I don’t think the Yankees are all that patient a team right now.
fwiw mets are 5th in the league in walks 8th in obp, the diamondbacks 7th in both, yanks 23rd and 18th. first in the league in walks is the cards, first in obp is the cubs.
Sounds about right, mook. Which shows that OBP and walks are important.
Billy Beane be damned!
way to talk out of your a$$, ignoramus.
Look, they did win, but it was given to them. When they had the bases loaded with NO outs and Delgado pops out to Jeter and Easley strikes out, thats is the true METS. We got lucky that Church walked and Castillo bloop, bunt, whatever that thing was, stayed fair and died. That is the kind of thing we CAN NOT have. We should have been up 3 or 4 runs at that point. We where just lucky that the Yankees are perhaps the only team hitting less than we are. Lets hope that his win and Willie’s meeting changes things and we start to get the clutch hit when we need it. This is only one win, if we loose today we are back where we started from.
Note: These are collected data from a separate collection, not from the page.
/-! ### Values after power-on -/

/-- R1. -/
def LineRec.reset : LineRec :=
  { type := .ringdown, state := .outOfService, farEnd := .onHook, ringInd := .quiet, owners := [],
    privacy := false, heldBy := none, preferred := none, ringDelay := 0, recallTime := 0, policy := .none,
    recorder := none, pad := 0, group := none, missed := 0, recallDeadline := none, ctlPending := false }

/-- R9, R10. -/
def LineCtl.reset : LineCtl :=
  { lines := .replicate 96 .reset, handsets := .replicate 16 ⟨none, 0, 0⟩,
    maps := .replicate 8 (.replicate 48 none) }

/-- R29, R30. -/
def RingCtl.reset : RingCtl :=
  { rings := .replicate 96 none, counts := .replicate 8 ⟨0, 0, false⟩ }

/-- R45. -/
def GroupRec.reset : GroupRec :=
  { members := 0, hootLines := [], maxTalkers := 1, holders := [], queue := [], queueTimeout := 0,
    talkLimit := 0, policy := .none, hangTime := 0, recorder := none, hangDeadline := none }

/-- R26, R70, R71. -/
def Planner.reset : Planner :=
  { speakers := .replicate 8 (.replicate 12 ⟨none, .left, 0, false⟩),
    settings := .replicate 8 ⟨0, 0, 0, 0, false⟩, holdLevel := 0 }

/-- A frame of zeros. -/
def silence : Frame := .replicate 16 0

/-- R90. -/
def Mixer.reset : Mixer :=
  { last := .replicate 120 ⟨.none, silence⟩, underrun := .replicate 120 0, saturation := .replicate 160 0,
    phase := .replicate 3 0, tones := .replicate 3 ⟨.replicate 32 0, 1, 1⟩, waiting := [] }

/-- Every region absent (R107). -/
def Regions.absent : Regions := ⟨none, none, none, none⟩

/-- R110, R111. -/
def Shadows.zero : Shadows := ⟨.replicate 96 0, 0, 0, 0, 0, 0⟩

/-- R113: no current slot, no marks. -/
def Assembly.empty : Assembly := ⟨none, .replicate 32 none⟩

/-- R107, R113, R117, R119, R120, R121, R123, R127. -/
def PathUnit.reset : PathUnit :=
  { regions := .absent, shadows := .zero, assembly := .replicate 120 .empty, queues := .replicate 120 [],
    totals := .replicate 120 ⟨0, 0, 0, 0, 0, 0, 0, 0, 0⟩, store := .replicate 160 [],
    unheld := .replicate 160 0, lastOwn := false, passWaiting := [], passFlight := [], own := [],
    flight := [], answer := none }

/-- R128, R177. -/
def FrameTimer.reset : FrameTimer :=
  { counter := 0, floor := 0, timeSet := .unset, watch := .acquiring, watchTimer := none, freeTimer := none,
    refPulse := none, good := 0, mismatches := 0, syncMismatch := 0, clockLosses := 0, clkPerMs := 0, clock := 0 }

/-- R143. -/
def Buffer.reset : Buffer := ⟨0, 0, .part, 0, none, none⟩

/-- R143. -/
def Channel.reset : Channel :=
  { state := .free, subject := none, bufA := .reset, bufB := .reset, current := .bufA, overflowing := false,
    segPending := false, session := none, closeRecord := none, closeDone := false, frameSeen := false,
    placed := none, outstanding := 0, bufEvents := [] }

/-- R143, R145, R149, R155, R156, R157. -/
def RecUnit.reset : RecUnit :=
  { channels := .replicate 32 .reset, nextSession := 1, frameNo := 0, logBase := 0, logSize := 0,
    produced := 0, consumed := 0, logFaults := 0, segLen := 0, inbox := [] }

/-- R170, power-on. -/
def FaultRecord.reset : FaultRecord := ⟨none, 0, false, .none⟩

/-- R163, R167. -/
def CmdUnit.reset (fr : FaultRecord) : CmdUnit :=
  { cmdBase := 0, cmdSize := 0, posted := 0, taken := 0, execution := .idle, curTag := 0, curKind := 0,
    inHand := none, snapError := false, evBase := 0, evSize := 0, evProduced := 0, evConsumed := 0,
    backlog := [], lost := 0, evFaults := 0, fault := fr }

/-- R175, R176: TRANSPARENT with the straps sampled. -/
def Loader.reset (straps : BitVec 2) : Loader :=
  { op := .transparent, sel := straps, image := 0, cursor := 0, buf := [], expected := 1, regions := .absent }

/-- The part after a reset (R181): every block at its power-on values, nothing in flight, the Fault Record given.
The queue and the count of draws are not the part's and stay. -/
def State.afterReset (fr : FaultRecord) (straps : BitVec 2) (draws : Nat) (pending : List Instr) : State :=
  { lc := .reset, rc := .reset, fc := ⟨.replicate 16 .reset⟩, mp := .reset, me := .reset, pu := .reset,
    ft := .reset, ru := .reset, cu := .reset fr, ld := .reset straps, handed := [], draws := draws,
    pending := pending }

/-- The machine right after power-on, with straps 0 (log 19) and no command waiting. -/
def State.reset : State := State.afterReset .reset 0 0 []

end Sys2Proof.Machine
end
We need to win 3 or 4 in a row before we loose 1 to gain any ground. LETS GO METS !!!!
Wagner has been freaking amazing so far this year.
that windup appears to really be making a difference.
Thats the story of Wagner’s carrer. Strong april, awful september
Please don’t let it be a rainy nite where the game keeps getting interrupted and delayed with bringing the tarp on and off the field. Might be better just to play it tomorrow on both team’s off day.
I don’t have a lot of confidence in Oliver Perez lately anyway but in a rainy nite situation I have even less for some reason.
Love the blocking of home plate by Schneider yesterday.
off day???
the mets have a double header tomorrow!!!
or tuesday…
Cerrone, why do you stamp the post with:
By Matthew Cerrone – May 17, 2008 10:05 pm
When it was clearly posted – May 18,2008 10:05AM??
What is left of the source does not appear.